More than a quarter of us have used the words "password" or "qwerty" as our primary password at some point in our lives, according to Google. Even more alarming, six in 10 of us admit to using the same password across multiple online accounts, from email to online banking, and only a third of us bother to change passwords more than once a year. That's why World Password Day was created. In 2005, security expert Mark Burnett wrote a book called Perfect Passwords, in which he floated the idea of dedicating one day in the calendar each year when everybody should change their passwords.
By 2013, the idea had really caught on and Intel ran with it, making the first Thursday in May the official World Password Day. In 2021, World Password Day falls on May 6, but is it still relevant in its current form?
From phishing scams to distributed denial-of-service attacks, malware to spyware, the security landscape is a lot more complex than it was back in 2005, or even 2013. Most individuals today have so many different online accounts that to devise and remember a unique and complex password for each one is near impossible. It's why so many of us now rely on authenticator apps and digital "vaults" in which to store our passwords, allowing us to simply remember one to unlock them all. This kind of innovation is good; however, it also leads to a creeping realization that the humble password may no longer be fit for purpose. So, what's next?
Has the Password Outlived Its Usefulness?
Bill Gates famously quipped that the password was dead back in 2004. His forecast might have been a little premature, but he was right when he said the traditional password cannot "meet the challenge" of keeping critical information secure. That's as true for businesses as it is for each and every one of you reading this article. As recently as 2018, more than 80% of all data breaches could be attributed to poor passwords. Businesses know this, which is why they're constantly encouraging employees to create ever more complex passwords, layering up password security with things like two-step and certificate-based authentication. But while these technologies might help to mitigate password vulnerability, they can't eradicate it.
Technology hasn't yet evolved to a point where we can do away with passwords altogether. Instead, we keep inventing ways of making passwords more secure, propping them up as a viable way in which to secure our data. Two-step authentication does exactly what it sounds like, requiring an additional step in the login process beyond simply entering a password. Once a user has entered the password, that person will be sent a text message with a unique code or be asked to generate one via an authenticator app, which is needed to gain access to their account.

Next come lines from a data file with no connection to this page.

-- ==== Sys2Proof/Laws/Ops.lean ====
section
/-! SUPPORT. What each shared operation can do, said once: registers, stack slots, keys and bytes of memory read after
each. -/

namespace Sys2Proof.Machine

/-! A register after each operation. -/

@[simp] theorem State.reg_setReg (s : State) (x : RegIdx) (b : Byte) (r : RegIdx) :
    (s.setReg x b).reg r = if r = x then b else s.reg r := by
  by_cases h : r = x
  · subst h; simp [State.reg]
  · have hne : x.toNat ≠ r.toNat := fun he => h (BitVec.eq_of_toNat_eq he.symm)
    simp [State.reg, h, Vector.getElem_set_ne _ _ hne]

@[simp] theorem State.reg_setFlag (s : State) (b : Byte) (r : RegIdx) :
    (s.setFlag b).reg r = if r = flagReg then b else s.reg r := State.reg_setReg s flagReg b r

/-- The result first, the flag last (40_instruction_cycle.md R87). -/
@[simp] theorem State.reg_setRegAndFlag (s : State) (x : RegIdx) (b : Byte) (c : Bool) (r : RegIdx) :
    (s.setRegAndFlag x b c).reg r = if r = flagReg then flagByte c else if r = x then b else s.reg r := by
  simp [State.setRegAndFlag]

@[simp] theorem State.reg_setPc (s : State) (t : Word) (q : RegIdx) :
    (s.setPc t).reg q = s.reg q := rfl
@[simp] theorem State.reg_setI (s : State) (t : Word) (q : RegIdx) :
    (s.setI t).reg q = s.reg q := rfl
@[simp] theorem State.reg_memWrite (s : State) (a : Word) (b : Byte) (q : RegIdx) :
    (s.memWrite a b).reg q = s.reg q := rfl
@[simp] theorem State.reg_push (s : State) (ret : Word) (q : RegIdx) :
    (s.push ret).reg q = s.reg q := rfl
@[simp] theorem State.reg_popToPc (s : State) (q : RegIdx) :
    (s.popToPc).reg q = s.reg q := rfl
@[simp] theorem State.reg_setKeyBit (s : State) (k : KeyIdx) (c : Bool) (q : RegIdx) :
    (s.setKeyBit k c).reg q = s.reg q := rfl
@[simp] theorem State.reg_countDraw (s : State) (q : RegIdx) :
    (s.countDraw).reg q = s.reg q := rfl
@[simp] theorem State.reg_emit (s : State) (o : Output) (q : RegIdx) :
    (s.emit o).reg q = s.reg q := rfl
@[simp] theorem State.reg_advance (s : State) (q : RegIdx) :
    (s.advance).reg q = s.reg q := rfl
@[simp] theorem State.reg_clearDisplay (s : State) (q : RegIdx) :
    (s.clearDisplay).reg q = s.reg q := rfl
@[simp] theorem State.reg_setDisplay (s : State) (d : Display) (q : RegIdx) :
    (s.setDisplay d).reg q = s.reg q := rfl
@[simp] theorem State.reg_dequeue (s : State) (q : RegIdx) :
    (s.dequeue).reg q = s.reg q := rfl
@[simp] theorem State.reg_start (s : State) (q : RegIdx) :
    (s.start).reg q = s.reg q := rfl
@[simp] theorem State.reg_stop (s : State) (q : RegIdx) :
    (s.stop).reg q = s.reg q := rfl
@[simp] theorem State.reg_takeSnapshot (s : State) (q : RegIdx) :
    (s.takeSnapshot).reg q = s.reg q := rfl

/-! A stack slot after each operation. -/

@[simp] theorem State.slot_setPc (s : State) (t : Word) (q : BitVec 4) :
    (s.setPc t).slot q = s.slot q := rfl
@[simp] theorem State.slot_setI (s : State) (t : Word) (q : BitVec 4) :
    (s.setI t).slot q = s.slot q := rfl
@[simp] theorem State.slot_memWrite (s : State) (a : Word) (b : Byte) (q : BitVec 4) :
    (s.memWrite a b).slot q = s.slot q := rfl
@[simp] theorem State.slot_popToPc (s : State) (q : BitVec 4) :
    (s.popToPc).slot q = s.slot q := rfl
@[simp] theorem State.slot_setKeyBit (s : State) (k : KeyIdx) (c : Bool) (q : BitVec 4) :
    (s.setKeyBit k c).slot q = s.slot q := rfl
@[simp] theorem State.slot_countDraw (s : State) (q : BitVec 4) :
    (s.countDraw).slot q = s.slot q := rfl
@[simp] theorem State.slot_emit (s : State) (o : Output) (q : BitVec 4) :
    (s.emit o).slot q = s.slot q := rfl
@[simp] theorem State.slot_advance (s : State) (q : BitVec 4) :
    (s.advance).slot q = s.slot q := rfl
@[simp] theorem State.slot_clearDisplay (s : State) (q : BitVec 4) :
    (s.clearDisplay).slot q = s.slot q := rfl
@[simp] theorem State.slot_setDisplay (s : State) (d : Display) (q : BitVec 4) :
    (s.setDisplay d).slot q = s.slot q := rfl
@[simp] theorem State.slot_dequeue (s : State) (q : BitVec 4) :
    (s.dequeue).slot q = s.slot q := rfl
@[simp] theorem State.slot_start (s : State) (q : BitVec 4) :
    (s.start).slot q = s.slot q := rfl
@[simp] theorem State.slot_stop (s : State) (q : BitVec 4) :
    (s.stop).slot q = s.slot q := rfl
@[simp] theorem State.slot_takeSnapshot (s : State) (q : BitVec 4) :
    (s.takeSnapshot).slot q = s.slot q := rfl
@[simp] theorem State.slot_setReg (s : State) (x : RegIdx) (b : Byte) (q : BitVec 4) :
    (s.setReg x b).slot q = s.slot q := rfl
@[simp] theorem State.slot_setFlag (s : State) (b : Byte) (q : BitVec 4) :
    (s.setFlag b).slot q = s.slot q := rfl

/-! A key after each operation. -/

@[simp] theorem State.key_setPc (s : State) (t : Word) (q : KeyIdx) :
    (s.setPc t).key q = s.key q := rfl
@[simp] theorem State.key_setI (s : State) (t : Word) (q : KeyIdx) :
    (s.setI t).key q = s.key q := rfl
@[simp] theorem State.key_memWrite (s : State) (a : Word) (b : Byte) (q : KeyIdx) :
    (s.memWrite a b).key q = s.key q := rfl
@[simp] theorem State.key_push (s : State) (ret : Word) (q : KeyIdx) :
    (s.push ret).key q = s.key q := rfl
@[simp] theorem State.key_popToPc (s : State) (q : KeyIdx) :
    (s.popToPc).key q = s.key q := rfl
@[simp] theorem State.key_countDraw (s : State) (q : KeyIdx) :
    (s.countDraw).key q = s.key q := rfl
@[simp] theorem State.key_emit (s : State) (o : Output) (q : KeyIdx) :
    (s.emit o).key q = s.key q := rfl
@[simp] theorem State.key_advance (s : State) (q : KeyIdx) :
    (s.advance).key q = s.key q := rfl
@[simp] theorem State.key_clearDisplay (s : State) (q : KeyIdx) :
    (s.clearDisplay).key q = s.key q := rfl
@[simp] theorem State.key_setDisplay (s : State) (d : Display) (q : KeyIdx) :
    (s.setDisplay d).key q = s.key q := rfl
@[simp] theorem State.key_dequeue (s : State) (q : KeyIdx) :
    (s.dequeue).key q = s.key q := rfl
@[simp] theorem State.key_start (s : State) (q : KeyIdx) :
    (s.start).key q = s.key q := rfl
@[simp] theorem State.key_stop (s : State) (q : KeyIdx) :
    (s.stop).key q = s.key q := rfl
@[simp] theorem State.key_takeSnapshot (s : State) (q : KeyIdx) :
    (s.takeSnapshot).key q = s.key q := rfl
@[simp] theorem State.key_setReg (s : State) (x : RegIdx) (b : Byte) (q : KeyIdx) :
    (s.setReg x b).key q = s.key q := rfl
@[simp] theorem State.key_setFlag (s : State) (b : Byte) (q : KeyIdx) :
    (s.setFlag b).key q = s.key q := rfl

@[simp] theorem State.slot_push (s : State) (ret : Word) (k : BitVec 4) :
    (s.push ret).slot k = if k = s.sp then ret else s.slot k := by
  by_cases h : k = s.sp
  · subst h; simp [State.slot]
  · have hne : s.sp.toNat ≠ k.toNat := fun he => h (BitVec.eq_of_toNat_eq he.symm)
    simp [State.slot, h, Vector.getElem_set_ne _ _ hne]

@[simp] theorem State.key_setKeyBit (s : State) (j : KeyIdx) (c : Bool) (k : KeyIdx) :
    (s.setKeyBit j c).key k = if k = j then c else s.key k := by
  by_cases h : k = j
  · subst h; simp [State.key]
  · have hne : j.toNat ≠ k.toNat := fun he => h (BitVec.eq_of_toNat_eq he.symm)
    simp [State.key, h, Vector.getElem_set_ne _ _ hne]

@[simp] theorem State.setFlag_pc (s : State) (b : Byte) : (s.setFlag b).pc = s.pc := rfl
@[simp] theorem State.setFlag_i (s : State) (b : Byte) : (s.setFlag b).i = s.i := rfl
@[simp] theorem State.setFlag_stack (s : State) (b : Byte) : (s.setFlag b).stack = s.stack := rfl
@[simp] theorem State.setFlag_sp (s : State) (b : Byte) : (s.setFlag b).sp = s.sp := rfl
@[simp] theorem State.setFlag_dt (s : State) (b : Byte) : (s.setFlag b).dt = s.dt := rfl
@[simp] theorem State.setFlag_st (s : State) (b : Byte) : (s.setFlag b).st = s.st := rfl
@[simp] theorem State.setFlag_mem (s : State) (b : Byte) : (s.setFlag b).mem = s.mem := rfl
@[simp] theorem State.setFlag_display (s : State) (b : Byte) : (s.setFlag b).display = s.display := rfl
@[simp] theorem State.setFlag_keys (s : State) (b : Byte) : (s.setFlag b).keys = s.keys := rfl
@[simp] theorem State.setFlag_lastKey (s : State) (b : Byte) : (s.setFlag b).lastKey = s.lastKey := rfl
@[simp] theorem State.setFlag_run (s : State) (b : Byte) : (s.setFlag b).run = s.run := rfl
@[simp] theorem State.setFlag_wait (s : State) (b : Byte) : (s.setFlag b).wait = s.wait := rfl
@[simp] theorem State.setFlag_waitReg (s : State) (b : Byte) : (s.setFlag b).waitReg = s.waitReg := rfl
@[simp] theorem State.setFlag_draws (s : State) (b : Byte) : (s.setFlag b).draws = s.draws := rfl
@[simp] theorem State.setFlag_pending (s : State) (b : Byte) : (s.setFlag b).pending = s.pending := rfl
@[simp] theorem State.setFlag_outputs (s : State) (b : Byte) : (s.setFlag b).outputs = s.outputs := rfl
@[simp] theorem State.setFlag_glyphs (s : State) (b : Byte) : (s.setFlag b).glyphs = s.glyphs := rfl
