/-- Settles O52: the six end with a flag byte; for every other instruction VF is not in its row of `writes`. -/
theorem exactlySixInstructionsWriteTheFlag : Obligations.ExactlySixInstructionsWriteTheFlag := by
  intro i s
  obtain ⟨t, ht⟩ := exec_answers_next i s
  refine ⟨t, ht, fun hflag => ?_, fun hflag hdest => ?_⟩
  · obtain ⟨c, hc⟩ := exec_writes_flag hflag ht
    rw [hc]
    exact flagByte_eq c
  · refine exec_changesOnly ht (.reg 0xF) fun hmem => ?_
    rcases reg_mem_writes hmem with hnamed | hsix
    · exact Bool.false_ne_true (hdest.symm.trans hnamed)
    · exact Bool.false_ne_true (hflag.symm.trans hsix)

/-! PC. -/

/-- A skip advances by 4 exactly when its condition holds. -/
theorem skip_advances {i : Instr} {s : State} {c : Bool} (hexec : exec i s = .next (s.skipIf c).advance)
    (hc : c = true ↔ skipTaken s i) :
    ∃ t, exec i s = .next t ∧ (skipTaken s i → t.pc = s.pc + 4) ∧ (¬ skipTaken s i → t.pc = s.pc + 2) := by
  refine ⟨_, hexec, fun htaken => ?_, fun huntaken => ?_⟩
  · rw [State.skipIf_advance_pc, if_pos (hc.mpr htaken)]
  · rw [State.skipIf_advance_pc, if_neg (mt hc.mp huntaken)]

/-- Settles O50: the six skips by their conditions; every other instruction ends with the advance alone. -/
theorem everyOtherInstructionAdvances : Obligations.EveryOtherInstructionAdvances := by
  intro i s hi
  cases i with
  | ret | jp | call | jpV0 => cases hi
  | seImm | seReg => exact skip_advances rfl beq_iff_eq
  | sneImm | sneReg => exact skip_advances rfl bne_iff_ne
  | skp x => exact skip_advances rfl (by rw [State.keyIndex_eq, skipTaken])
  | sknp x => exact skip_advances rfl (by rw [State.keyIndex_eq, skipTaken, Bool.not_eq_true'])
  | ldMemVx x => exact ⟨_, rfl, False.elim, fun _ => by rw [State.advance_pc, State.storeRegs_eq]⟩
  | ldVxMem x => exact ⟨_, rfl, False.elim, fun _ => by rw [State.advance_pc, State.loadRegs_eq]⟩
  | _ => exact ⟨_, rfl, False.elim, fun _ => rfl⟩

end Sys2Proof.Machine
end

section
/-! PROOFS. Each event changes only its own state (00_scope.md, the table of agents after R5). -/

namespace Sys2Proof.Machine

/-- A change within the row of an event leaves what the row leaves, and the queue. -/
theorem ChangesOnly.samePart_of_event {e : Event} {s t : State} {ws : List Part} (h : ChangesOnly s t ws)
    (hws : ∀ q ∈ ws, mayChange e q = true ∧ q ≠ .pending) {p : Part} (hp : mayChange e p = false ∨ p = .pending) :
    SamePart s t p := by
  refine h p fun hmem => ?_
  obtain ⟨hmay, hne⟩ := hws p hmem
  rcases hp with hp | hp
  · exact Bool.false_ne_true (hp.symm.trans hmay)
  · exact hne hp

theorem instrTick_samePart {s t : State} (h : instrTick s = .next t) {p : Part}
    (hp : mayChange .instrTick p = false ∨ p = .pending) : SamePart s t p := by
  obtain ⟨-, rfl⟩ | ⟨-, -, rfl⟩ | ⟨-, -, i, -, hexec⟩ | ⟨-, -, w, -, rfl⟩ := instrTick_cases h
  · exact samePart_refl t p
  · exact (changesOnly_pollKey s).samePart_of_event (by simp [mayChange]) hp
  · refine exec_samePart_of_eventsOnly hexec ?_
    rcases hp with hp | rfl
    · cases p <;> simp_all [mayChange, ofEventsOnly]
    · rfl
  · have hframe : ChangesOnly s (s.passUnrecognized w) [.outputs, .pc] := (changesOnly_emit s _).advance
    exact hframe.samePart_of_event (by simp [mayChange]) hp

/-- No `Load` writes below 0x200, and above 0xFFF there is no memory. -/
theorem read_loadProgram_outside {s : State} (hs : MemoryCanonical s) (bytes : List Byte) {a : Nat}
    (ha : a < Config.programBase ∨ Config.memSize ≤ a) : (s.loadProgram bytes).mem.read a = s.mem.read a := by
  rcases ha with hlo | hhi
  · cases hload : s.acceptsLoad bytes with
    | false =>
      rw [State.loadProgram_of_refused hload]
      rfl
    | true =>
      obtain ⟨-, -, hlen⟩ := (State.acceptsLoad_iff s bytes).mp hload
      rw [State.loadProgram_eq, if_pos hload, Memory.read_replaceProgram _ _ hlen a (hlo.trans (by decide)), if_pos hlo]
  · rw [Memory.read_beyond _ 0 a (loadProgram_keeps_memory_canonical hs bytes) hhi, Memory.read_beyond _ 0 a hs hhi]

theorem loadProgram_samePart {s : State} (bytes : List Byte) {p : Part} (hs : ∀ a, p = .byte a → MemoryCanonical s)
    (hp : mayChange (.load bytes) p = false ∨ p = .pending) : SamePart s (s.loadProgram bytes) p := by
  by_cases hbyte : ∃ a, p = .byte a
  · obtain ⟨a, rfl⟩ := hbyte
    have ha : a < Config.programBase ∨ Config.memSize ≤ a := by
      simpa [mayChange, or_iff_not_imp_left] using hp
    exact read_loadProgram_outside (hs a rfl) bytes ha
  · refine samePart_loadProgram (fun a he => hbyte ⟨a, he⟩) ?_
    rintro rfl
    simp [mayChange] at hp

theorem requestReset_samePart (s : State) {p : Part} (hp : mayChange .reset p = false ∨ p = .pending) :
    SamePart s s.requestReset p := by
  cases hrun : s.run with
  | true =>
    rw [State.requestReset_of_running hrun]
    exact samePart_refl s p
  | false =>
    rw [State.requestReset_of_stopped hrun]
    cases p with
    | byte a =>
      have ha : ¬ a < 0x50 := by simpa [mayChange] using hp
      exact (congrArg (Memory.read · a) (State.reinitialise_mem s)).trans
        ((State.read_reinitialise_mem s a).trans (if_neg ha))
    | run | draws | outputs | pending | glyphs => rfl
    | _ => simp [mayChange] at hp

/-- The canonical form is needed for bytes of memory only: a `Load` drops what is listed above 0xFFF. -/
theorem deliver_samePart {e : Event} {s t : State} {p : Part} (hs : ∀ a, p = .byte a → MemoryCanonical s)
    (h : deliver e s = .next t) (hp : mayChange e p = false ∨ p = .pending) : SamePart s t p := by
  cases e with
  | instrTick => exact instrTick_samePart h hp
  | timerTick => cases h; exact (changesOnly_timerTick s).samePart_of_event (by simp [mayChange]) hp
  | setKey k pressed => cases h; exact (changesOnly_deliverKey s k pressed).samePart_of_event (by simp [mayChange]) hp
  | load bytes => cases h; exact loadProgram_samePart bytes hs hp
  | start => cases h; exact (changesOnly_start s).samePart_of_event (by simp [mayChange]) hp
  | stop => cases h; exact (changesOnly_stop s).samePart_of_event (by simp [mayChange]) hp
  | reset => cases h; exact requestReset_samePart s hp
  | snapshot => cases h; exact (changesOnly_emit s _).samePart_of_event (by simp [mayChange]) hp

/-- The event that is performed is the one that leaves the queue. -/
theorem step_pending {s t : State} (h : step s = .next t) : t.pending = s.pending.tail :=
  deliver_samePart (s := s.dequeue) (p := .pending) (by simp) h (.inr rfl)

/-- Settles O51: the event leaves the queue, and performing it keeps the queue and every part its row keeps. -/
theorem eachEventChangesOnlyItsOwnState : Obligations.EachEventChangesOnlyItsOwnState := by
  intro s t hs hstep
  refine ⟨step_pending hstep, fun p hp => ?_⟩
  have hpending : p ∉ [Part.pending] := fun hmem => by
    rw [List.mem_singleton.mp hmem] at hp
    exact Bool.false_ne_true (hp.symm.trans (by cases s.nextEvent <;> rfl))
  exact samePart_trans (changesOnly_dequeue s p hpending)
    (deliver_samePart (s := s.dequeue) (fun _ _ => hs) hstep (.inl hp))

end Sys2Proof.Machine
end

section
/-! PROOFS. Runs without end and runs of a few steps: the self-jump, the key wait and the boot (40_instruction_cycle.md
R91, R92, 70_reset_and_hazards.md R205, R213). -/

namespace Sys2Proof.Machine

/-- A state that steps to itself is a final one. -/
theorem core_run_of_step_self {s : State} (h : step s = .next s) (n : Nat) : core.run n s = .next s := by
  induction n with
  | zero => rfl
  | succ n ih => rw [core_run_succ n h, ih]

/-- Settles O57: the jump writes PC with what it holds. -/
theorem selfJumpIsFinal : Obligations.SelfJumpIsFinal := by
  intro s nnn hpending hrun hwait hdecode hpc
  have htarget : absAddr nnn = s.pc := BitVec.eq_of_toNat_eq ((absAddr_toNat nnn).trans hpc.symm)
  refine core_run_of_step_self ?_
  calc step s = exec (.jp nnn) s.dequeue := step_of_decode (State.nextEvent_of_nil hpending) hrun hwait hdecode
    _ = .next (s.setPc (absAddr nnn)) := by rw [State.dequeue_of_nil hpending, exec, execJp]
    _ = .next s := by rw [htarget, State.setPc]

/-! The key wait. -/

/-- What may change while a key wait goes on: KEYS, memory, the timers, RUN, the queue and the outputs. -/
def KeptInWait (s t : State) : Prop :=
  ∀ p, (∀ k, p ≠ .key k) → (∀ a, p ≠ .byte a) → p ∉ [Part.dt, .st, .run, .pending, .outputs] → SamePart s t p

theorem KeptInWait.trans {s t u : State} (h : KeptInWait s t) (k : KeptInWait t u) : KeptInWait s u :=
  fun p hkey hbyte hp => samePart_trans (h p hkey hbyte hp) (k p hkey hbyte hp)

theorem ChangesOnly.keptInWait {s t : State} {ws : List Part} (h : ChangesOnly s t ws)
    (hws : ∀ q ∈ ws, q ∈ [Part.dt, .st, .run, .pending, .outputs] ∨ ∃ k, q = .key k) : KeptInWait s t := by
  intro p hkey _ hp
  refine h p fun hmem => ?_
  rcases hws p hmem with hlisted | ⟨k, hk⟩
  · exact hp hlisted
  · exact hkey k hk

/-- Without a press and without a `Reset` the wait goes on. -/
theorem deliver_in_wait {e : Event} {s t : State} (hwait : s.wait = true) (hkey : s.lastKey = none)
    (hreset : e ≠ .reset) (hpress : ∀ k, e ≠ .setKey k true) (h : deliver e s = .next t) : KeptInWait s t := by
  cases e with
  | instrTick =>
    obtain ⟨-, rfl⟩ | ⟨-, -, rfl⟩ | ⟨-, hno, -⟩ | ⟨-, hno, -⟩ := instrTick_cases h
    · exact fun p _ _ _ => samePart_refl t p
    · rw [State.pollKey_none hkey]
      exact fun p _ _ _ => samePart_refl s p
    · exact absurd (hno.symm.trans hwait) Bool.false_ne_true
    · exact absurd (hno.symm.trans hwait) Bool.false_ne_true
  | timerTick => cases h; exact (changesOnly_timerTick s).keptInWait (by simp)
  | setKey k pressed =>
    cases h
    cases pressed with
    | true => exact absurd rfl (hpress k)
    | false => exact (changesOnly_setKeyBit s k false).keptInWait (by simp)
  | load bytes =>
    cases h
    exact fun p _ hbyte hp => samePart_loadProgram hbyte (fun he => hp (by simp [he]))
  | start => cases h; exact (changesOnly_start s).keptInWait (by simp)
  | stop => cases h; exact (changesOnly_stop s).keptInWait (by simp)
  | reset => exact absurd rfl hreset
  | snapshot => cases h; exact (changesOnly_emit s _).keptInWait (by simp)

/-- Settles O46: the wait goes on at every step, by induction on their number; with no event pending the step is a poll
that finds no press. -/
theorem keyWaitLastsUntilAPress : Obligations.KeyWaitLastsUntilAPress := by
  refine ⟨fun s n => ?_, fun s hpending hrun hwait hkey => core_run_of_step_self ?_⟩
  · induction n generalizing s with
    | zero => exact fun hwait hkey _ => ⟨s, rfl, hwait, hkey, fun p _ _ _ => samePart_refl s p⟩
    | succ n ih =>
      intro hwait hkey hevents
      have hnext : s.nextEvent ≠ .reset ∧ ∀ k, s.nextEvent ≠ .setKey k true := by
        cases hpending : s.pending with
        | nil => simp [State.nextEvent_of_nil hpending]
        | cons e rest => rw [State.nextEvent_of_cons hpending]; exact hevents e (by simp [hpending])
      obtain ⟨-, hsteps⟩ := everyStepHasANextState
      obtain ⟨u, hu⟩ := hsteps s
      have hkept : KeptInWait s u := ((changesOnly_dequeue s).keptInWait (by simp)).trans
        (deliver_in_wait (s := s.dequeue) hwait hkey hnext.1 hnext.2 hu)
      obtain ⟨t, ht, htwait, htkey, hframe⟩ := ih u ((hkept .wait (by simp) (by simp) (by simp)).trans hwait)
        ((hkept .lastKey (by simp) (by simp) (by simp)).trans hkey)
        (fun e he => hevents e (List.mem_of_mem_tail (step_pending hu ▸ he)))
      exact ⟨t, (core_run_succ n hu).trans ht, htwait, htkey, hkept.trans hframe⟩
  · obtain ⟨-, hpoll, -⟩ := instrTickIsOneInstructionCycle s (State.nextEvent_of_nil hpending)
    rw [hpoll hrun hwait, State.dequeue_of_nil hpending, State.pollKey_none hkey]

/-! The boot. -/

/-- Settles O59: `Load` fills the program region, `Start` sets RUN, and PC stands at the program's first byte. -/
theorem powerOnLoadStartRunsTheProgram : Obligations.PowerOnLoadStartRunsTheProgram := by
  intro g init b0 b1 bytes hlen
  obtain ⟨u, hu, hupending, haccept, -⟩ := loadFillsTheProgramRegionOrFails
    { State.powerOn g init with pending := [.load (b0 :: b1 :: bytes), .start] } _ _ rfl
  obtain ⟨huout, humem, -, huframe⟩ := haccept ⟨State.powerOn_run g init, by simp, hlen⟩
  obtain ⟨hstart, -⟩ := startStopAndSnapshot
  obtain ⟨t, ht, htrun, htpending, htframe⟩ := hstart u [] hupending
  have htwait : t.wait = false := (htframe .wait (by simp)).trans (huframe .wait (by simp) (by simp))
  have htpc : t.pc = 0x0200 := (htframe .pc (by simp)).trans (huframe .pc (by simp) (by simp))
  have htmem (a : Nat) (hlo : 0x200 ≤ a) (hhi : a < 4096) : t.mem.read a = (b0 :: b1 :: bytes).getD (a - 0x200) 0 :=
    (htframe (.byte a) (by simp)).trans (humem a hlo hhi)
  have htout : t.outputs = [.loadResult true] :=
    (htframe .outputs (by simp)).trans (huout.trans (by rw [State.powerOn_outputs]; rfl))
  refine ⟨t, ?_, htrun, htwait, htpc, htpending, htout, ?_⟩
  · rw [core_run_succ 1 hu, core_run_succ 0 ht]
    rfl
  · have h0 : t.mem.read 512 = b0 := htmem 512 (by decide) (by decide)
    have h1 : t.mem.read 513 = b1 := htmem 513 (by decide) (by decide)
    simpa [htpc, h0, h1] using t.fetch16_toNat

end Sys2Proof.Machine
end

section
/-! PROOFS. What the sound timer and an idle WAITREG do not influence (10_state.md R35, R38), as a comparison of two
runs that differ in these two parts. -/

namespace Sys2Proof.Machine

/-- `s` with other values of ST and WAITREG. -/
def State.withHidden (s : State) (b : Byte) (r : RegIdx) : State := { s with st := b, waitReg := r }

theorem State.storeRegs_withHidden (s : State) (b : Byte) (r : RegIdx) (n : Nat) :
    (s.withHidden b r).storeRegs n = (s.storeRegs n).withHidden b r := by
  induction n with
  | zero => rfl
  | succ n ih => rw [State.storeRegs_succ, State.storeRegs_succ, ih]; rfl

theorem State.loadRegs_withHidden (s : State) (b : Byte) (r : RegIdx) (n : Nat) :
    (s.withHidden b r).loadRegs n = (s.loadRegs n).withHidden b r := by
  induction n with
  | zero => rfl
  | succ n ih => rw [State.loadRegs_succ, State.loadRegs_succ, ih]; rfl

/-- Where `s` goes to `t`, the state with ST `b` and WAITREG `r` goes to one that again differs from `t` in these parts
at most; in ST only if `b` did, in WAITREG only if `r` did, and outside a wait only in an idle WAITREG. -/
def GoesAlike (s t : State) (b : Byte) (r : RegIdx) (o : Host.Outcome State Fault Refusal) : Prop :=
  ∃ b' r', o = .next (t.withHidden b' r') ∧ (b = s.st → b' = t.st) ∧ (r = s.waitReg → r' = t.waitReg) ∧
    (s.wait = false → t.wait = false ∨ r' = t.waitReg)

This kind of multifactor authentication certainly offers an additional layer of security. It means that even if hackers crack your password, they aren't going to get very far without your mobile phone or access to your code generator. However, it's not entirely without flaws. For one, it makes the login process extremely tedious for the user, requiring additional hoops to jump through. It also creates an unwanted dependency on third parties, such as mobile service providers. What happens when a user is unable to receive their authenticator code via SMS because they're out of signal range or their operator's network goes down?
Risk-based authentication (RBA), which involves asking users to jump through additional hoops if they exhibit unusual login patterns, such as logging in from a foreign country or via a new IP address, has similar issues. They frustrate users and increase login times.
Certificate-based authentication recognizes humans as fallible guardians of their passwords and does away with them entirely, instead shifting the onus onto the network itself. A user or device can be granted network access for a set period until that access expires, and it's as simple as that. However, this is only useful in very specific circumstances and limits how and where employees can work.
As a society, we've invested a lot of resources into coming up with ways to patch over the password problem. Two-step authentication and RBA ease the symptoms of password vulnerability but don't fix the underlying issue. We've come to depend on these stopgap solutions because there's never been a viable alternative to passwords. That is, until now. We're beginning to see the start of biometric technologies like fingerprint and facial recognition become mainstream that might eventually replace passwords entirely.
Right now, I can pull my smartphone out from my pocket, unlock it by merely looking at it, and then access my banking app via my thumbprint to pay a bill or transfer someone some money. A decade ago, this user journey would have involved entering several passwords, and World Password Day would recommend I update those passwords frequently.
The thing is, no matter how convenient our technology becomes, passwords will always drag down the user experience to a degree, and it's for that reason we might soon be leaving the world of mandatory asterisks and interrobangs behind for good.